3.8. Data Synthesis Strategy

Due to the heterogeneity of studies across disciplines and methods, a narrative synthesis approach was used rather than meta-analysis. Thematic synthesis was conducted by grouping studies into five major categories aligned with the research questions:
  • Model Type and Architecture
  • Creative Application Domain
  • Evaluation Metrics and Frameworks
  • Human-AI Interaction in Creativity
  • Ethical and Cultural Dimensions
Within each theme, subcategories were created based on model complexity, task specificity, domain relevance, and methodological design.

3.9. Quality Assessment

A quality appraisal checklist was applied to ensure methodological soundness of included studies. Criteria adapted from the CASP (Critical Appraisal Skills Programme) and relevant AI evaluation frameworks included:
  • Clarity of research objectives
  • Transparency in model description and implementation
  • Relevance and robustness of evaluation strategy
  • Consideration of limitations and biases
  • Ethical reflection (where applicable)
Each study was assigned a quality rating (High, Medium, or Low). Only studies rated “High” or “Medium” were included in the main synthesis.

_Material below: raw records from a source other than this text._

-- ==== Sys2Proof/Machine/Accum.lean ====
section
/-! DEFINITION. Machine/Accum.lean: accumulation groups: capacity, the accumulator file, reduction with its overflow rules,
top-k, and the ACC instructions (R138 to R192). -/

namespace Sys2Proof.Machine

/-! ### Shapes and the accumulator file (R138, R160 to R166) -/

/-- Outputs per PE of a shape code; none for a code that is no shape (R160). -/
def shapeOutputs (shape : Nat) : Option Nat :=
  match shape with
  | 0x00 => some 1 | 0x01 => some 2 | 0x02 => some 2 | 0x03 => some 4 | 0x04 => some 8 | 0x05 => some 8 | 0x06 => some 16
  | 0x10 => some 1 | 0x11 => some 2 | 0x12 => some 4 | 0x13 => some 8 | 0x14 => some 16
  | _ => none

/-- The format takes whole registers: Z64 and FX64 (R154). -/
def wholeFormat (f : Nat) : Bool := f == 1 || f == 3
/-- Slots of one tile of the group as its outputs have them. -/
def AccGroup.outputs (g : AccGroup) : Nat := (shapeOutputs g.shape).getD 0
/-- Slots that ACCLD and ACCST may name: a top-k tile's are its 12 registers (R187). -/
def AccGroup.slots (g : AccGroup) : Nat := if g.topk then 12 else g.outputs
/-- The group's registers are whole ones. -/
def AccGroup.whole (g : AccGroup) : Bool := wholeFormat g.format
/-- Bytes of a slot's plane (R162). -/
def AccGroup.slotBytes (g : AccGroup) : Nat := if g.whole then 8192 else 4096
/-- The half at which a slot of a tile starts (R165, R166). -/
def AccGroup.half (g : AccGroup) (tile slot : Nat) : Nat := g.halves.getD (tile * g.slots + slot) 0
/-- Halves that an open group claims. -/
def AccGroup.claimed (g : AccGroup) : List Nat :=
  if g.isOpen then g.halves.flatMap (fun h => if g.whole then [h, h + 1] else [h]) else []
/-- Term count K of the group (R168). -/
def AccGroup.count (g : AccGroup) : Nat := g.terms.foldl (fun m e => max m e.2) 0

/-- Halves claimed in a cell: CEL_ACC_MAP.USED. -/
def Cell.claimed (x : Cell) : List Nat := (List.range 32).flatMap (fun g => (x.group g).claimed)
/-- Open groups of a cell. -/
def Cell.openGroups (x : Cell) : List Nat := (List.range 32).filter (fun g => (x.group g).isOpen)
/-- Tiles in progress in a cell: CEL_ACC_MAP.TILES. -/
def Cell.tilesOpen (x : Cell) : Nat := (x.openGroups.map (fun g => (x.group g).tiles)).sum

/-- Allocate `n` slots in order: the lowest register with both halves free, or the lowest free half (R165). -/
def allocate (whole : Bool) : Nat → List Nat → Option (List Nat)
  | 0, _ => some []
  | n + 1, used =>
    match (List.range 32).find? (fun h => (!whole || h % 2 == 0) && !used.contains h && (!whole || !used.contains (h + 1))) with
    | none => none
    | some h => (allocate whole n (if whole then h :: (h + 1) :: used else h :: used)).map (fun l => h :: l)

/-- The value of a PE's register, or half register (R138). -/
def Cell.accGet (x : Cell) (whole : Bool) (h p : Nat) : Nat :=
  let w := (Tab.look 0 x.acc (1024 * (h / 2) + p)).toNat
  if whole then w else bits w (32 * (h % 2)) 32
/-- Write a PE's register, or half register. -/
def Cell.accSet (x : Cell) (whole : Bool) (h p v : Nat) : Cell :=
  let k := 1024 * (h / 2) + p
  let w := (Tab.look 0 x.acc k).toNat
  let nw := if whole then v % 2 ^ 64
    else if h % 2 = 0 then w / 2 ^ 32 * 2 ^ 32 + v % 2 ^ 32
    else v % 2 ^ 32 * 2 ^ 32 + w % 2 ^ 32
  { x with acc := Tab.put 0 x.acc k (BitVec.ofNat 64 nw) }
/-- Change a whole plane, PE by PE (R138). -/
def Cell.mapPlane (x : Cell) (whole : Bool) (h : Nat) (f : Nat → Nat → Nat) : Cell :=
  (List.range 1024).foldl (fun x p => x.accSet whole h p (f p (x.accGet whole h p))) x
/-- Zero every register of a group. -/
def Cell.zeroGroup (x : Cell) (g : AccGroup) : Cell := g.halves.foldl (fun x h => x.mapPlane g.whole h (fun _ _ => 0)) x

/-! ### Opening (R157 to R159, R164, R165) -/

/-- The fields of a group descriptor (R157). -/
structure GroupDesc where
  group : Nat
  format : Nat
  shape : Nat
  tiles : Nat
  flags : Nat
  topk : Nat
  modulus : Nat
  round : Nat
  e : Int
  reserved : Bool
  source : Nat
  length : Nat
  deriving DecidableEq, Repr

/-- Read a group descriptor from its 32 bytes. -/
def parseGroup (b : List Byte) : GroupDesc :=
  { group := field b 0 1, format := field b 1 1, shape := field b 2 1, tiles := field b 3 1, flags := field b 4 1,
    topk := field b 5 1, modulus := field b 6 1, round := field b 7 1, e := toSigned 16 (field b 8 2),
    reserved := zeroAt b 10 6, source := field b 16 8, length := field b 24 8 }

/-- SEALED names a round of the tenant that is ARMED, COLLECTING, FROZEN or UNMASKING (R158). -/
def State.sealRound (s : State) (t h : Nat) : Bool :=
  decide (h < 64) && (s.round h).tenant == t &&
    (match (s.round h).state with
     | .armed => true | .collecting => true | .frozen => true | .unmasking => true | _ => false)

/-- Check 1 of R158, but for a modulus entry that is not VALID. DESIGN CHOICE: TERM_SOURCE and TERM_LENGTH, which are 'FX64 only', must be
0 for another format, as the other fields that a format does not use (notes/assumptions/45.md). -/
def State.groupFieldsOk (s : State) (t : Nat) (d : GroupDesc) : Bool :=
  let fx := d.format == 3
  let isSealed := bitAt d.flags 0
  let topk := bitAt d.flags 1
  decide (d.group < 32) && decide (d.format < 4) && (shapeOutputs d.shape).isSome && decide (1 ≤ d.tiles) && decide (d.tiles ≤ 32) &&
  decide (d.flags < 8) && (if topk then decide (1 ≤ d.topk) && decide (d.topk ≤ 8) else d.topk == 0) &&
  (if d.format = 2 then decide (d.modulus < 16) else d.modulus == 0) &&
  (if fx then decide (-512 ≤ d.e) && decide (d.e ≤ 511) else d.e == 0) && d.reserved &&
  (if fx then d.source % 64 == 0 && decide (d.source < 2 ^ 48) && d.length % 64 == 0 else d.source == 0 && d.length == 0) &&
  (!topk || (fx && (d.shape == 0 || d.shape == 0x10))) && !(bitAt d.flags 2 && fx) &&
  (if isSealed then s.sealRound t d.round else d.round == 0xFF)

/-- The slots that an open allocates, where the capacity rule admits its tiles (R163 to R165). -/
def Cell.admitCond (x : Cell) (d : GroupDesc) : Option (List Nat) :=
  let topk := bitAt d.flags 1
  let whole := wholeFormat d.format
  let n := d.tiles * (if topk then 12 else (shapeOutputs d.shape).getD 0)
  if x.openGroups.length < 32 && decide (x.claimed.length + n * (if whole then 2 else 1) ≤ 32) && decide (x.tilesOpen + d.tiles ≤ 32)
  then allocate whole n x.claimed else none

/-- The group that a descriptor of tenant `t` opens (R159). -/
def GroupDesc.opened (d : GroupDesc) (t : Nat) (halves : List Nat) : AccGroup :=
  { isOpen := true, sealed := bitAt d.flags 0, topk := bitAt d.flags 1, ingest := bitAt d.flags 2, format := d.format,
    shape := d.shape, tiles := d.tiles, topkK := d.topk, modulus := d.modulus, round := d.round, e := d.e,
    termSource := d.source, termLength := d.length, windowOpen := d.length != 0, halves := halves, owner := t }
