/-- The end of a removal: quotas go and the tenant is ABSENT; of a TENANT reset: new memory keys and CREATED. The counts go to the
completion, on another member by a report to the coordinator (R461 to R463, R401). -/
def State.removalEnds (s : State) (t : Nat) (r : Removal) (st : Status) : State :=
  let gone := (s.fabTenant t).gone
  let s := s.updTenant t fun x => { x with removal := none, phase := 0, flr := false }
  let s := if r.reset then (s.makeMemoryKeys t).setTenantState t .created
    else
      let s := ((s.setLimit t 0 0).setLimit t 1 0).setLimit t 2 0
      (s.updTenant t fun x => { x with drbg := false, suspendCause := 0 }).setTenantState t .absent
  match r.cmd with
  | some c =>
    (s.updTenant t fun x => { x with removed := some { cmd := c, reports := (s.jig.me, st, r.descsEnded, gone) :: x.early }, early := [] }).tryRemoved t
  | none =>
    if !r.reset && decide (2 ≤ s.bigE) && !s.isCoord then s.sendDevice (.tenantGone s.jig.me (Fin.ofNat 8 t) st r.descsEnded gone) else s

/-- SCRUB: after the cell clear the tenant's pages are unmapped and its frames zeroed in DEVICE slots under the scrub mode,
with a receipt in FIRMWARE mode; then the removal or TENANT reset ends. With the firmware stopped in FIRMWARE mode nothing is
scrubbed and it ends with INTERNAL, the frames out of the pool (R412, R413, R461, R501). -/
def execScrub (t : TenantId) (hostRefused : Nat) (ueFrames : List Nat) (s : State) : Host.Outcome State Fault Refusal :=
  match (s.tenant t.val).removal with
  | none => .next s
  | some r =>
    let cleared := (List.range 64).all (fun c => s.cellTenant c != t.val || !(s.cell c).clearing)
    if (s.tenant t.val).phase < 17 || !cleared || s.frozen then .next s
    else
      let host := ((s.mem.pages.filter (fun e => e.1 / 2 ^ 33 == t.val && e.2.tier == 3)).map
        (fun e => pageUnits e.2.large * 65536)).sum
      let r := if (s.tenant t.val).phase = 17 then { r with pStart := s.pos, hostBytes := host } else r
      let s := s.unmapAll t.val
      let r := { r with hbmBytes := s.heldBytes t.val 1, ddrBytes := s.heldBytes t.val 2 }
      let s := s.updTenant t.val fun x => { x with phase := 18, removal := some r }
      let anyHeld := s.mem.held.any (fun h => h.tenant == t.val && !h.stuck)
      if s.scrubMode == 1 && s.dbg.fw.state == .stopped then
        let stuckAll := s.mem.held.map (fun (h : HeldFrame) => if h.tenant = t.val then { h with stuck := true } else h)
        let s := { s with mem := { s.mem with held := stuckAll } }
        .next (s.removalEnds t.val r .internal)
      else if anyHeld && s.deviceEngines.isEmpty then .next s
      else
        let s := s.stuckFrames t.val ueFrames
        let s := (s.zeroHeld t.val false).zeroHeld t.val true
        let s := if s.scrubMode == 1 then
          s.giveReceipt {
            tenant := t.val, reset := r.reset, serial := s.mem.lastSerial + 1, pStart := r.pStart, pEnd := s.pos,
            hbmBytes := r.hbmBytes, ddrBytes := r.ddrBytes, hostBytes := r.hostBytes - hostRefused,
            hostRefused := hostRefused, keysDestroyed := r.keysDestroyed, ueFrames := ueFrames.length,
            jig := s.jig.measurement }
        else s
        .next (s.removalEnds t.val r .ok)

3.10. Ethical Considerations

As this study involved no human subjects or experimental interventions, formal ethical approval was not required. However, ethical diligence was maintained in terms of:
  • Respecting intellectual property rights in citations and references.
  • Critical evaluation of biases, misinformation, and unethical practices in reviewed systems (e.g., biased datasets, misinformation propagation).
  • Disclosure of conflicts of interest, especially in studies funded by AI companies or containing promotional bias.

3.11. Limitations of the Methodology

Despite the structured approach, several limitations must be acknowledged:
  • Publication Bias: Studies with successful model outcomes may be overrepresented.
  • Language Bias: The review is limited to English-language publications.
  • Evolving Field: Given the rapid pace of NLP developments, some 2024 publications may not have been indexed at the time of data collection.
  • Conceptual Ambiguity: Creativity remains a contested term, which may lead to inconsistencies in what is included under "creative" tasks.

3.12. Summary

This chapter has outlined the methodology employed to conduct a systematic review of the use of NLP in computational creativity. Using the PRISMA framework, it detailed the inclusion criteria, search strategy, data extraction, thematic coding, synthesis method, and ethical considerations. The rigor and transparency of this process aim to ensure a reliable and meaningful contribution to the interdisciplinary field of computational creativity.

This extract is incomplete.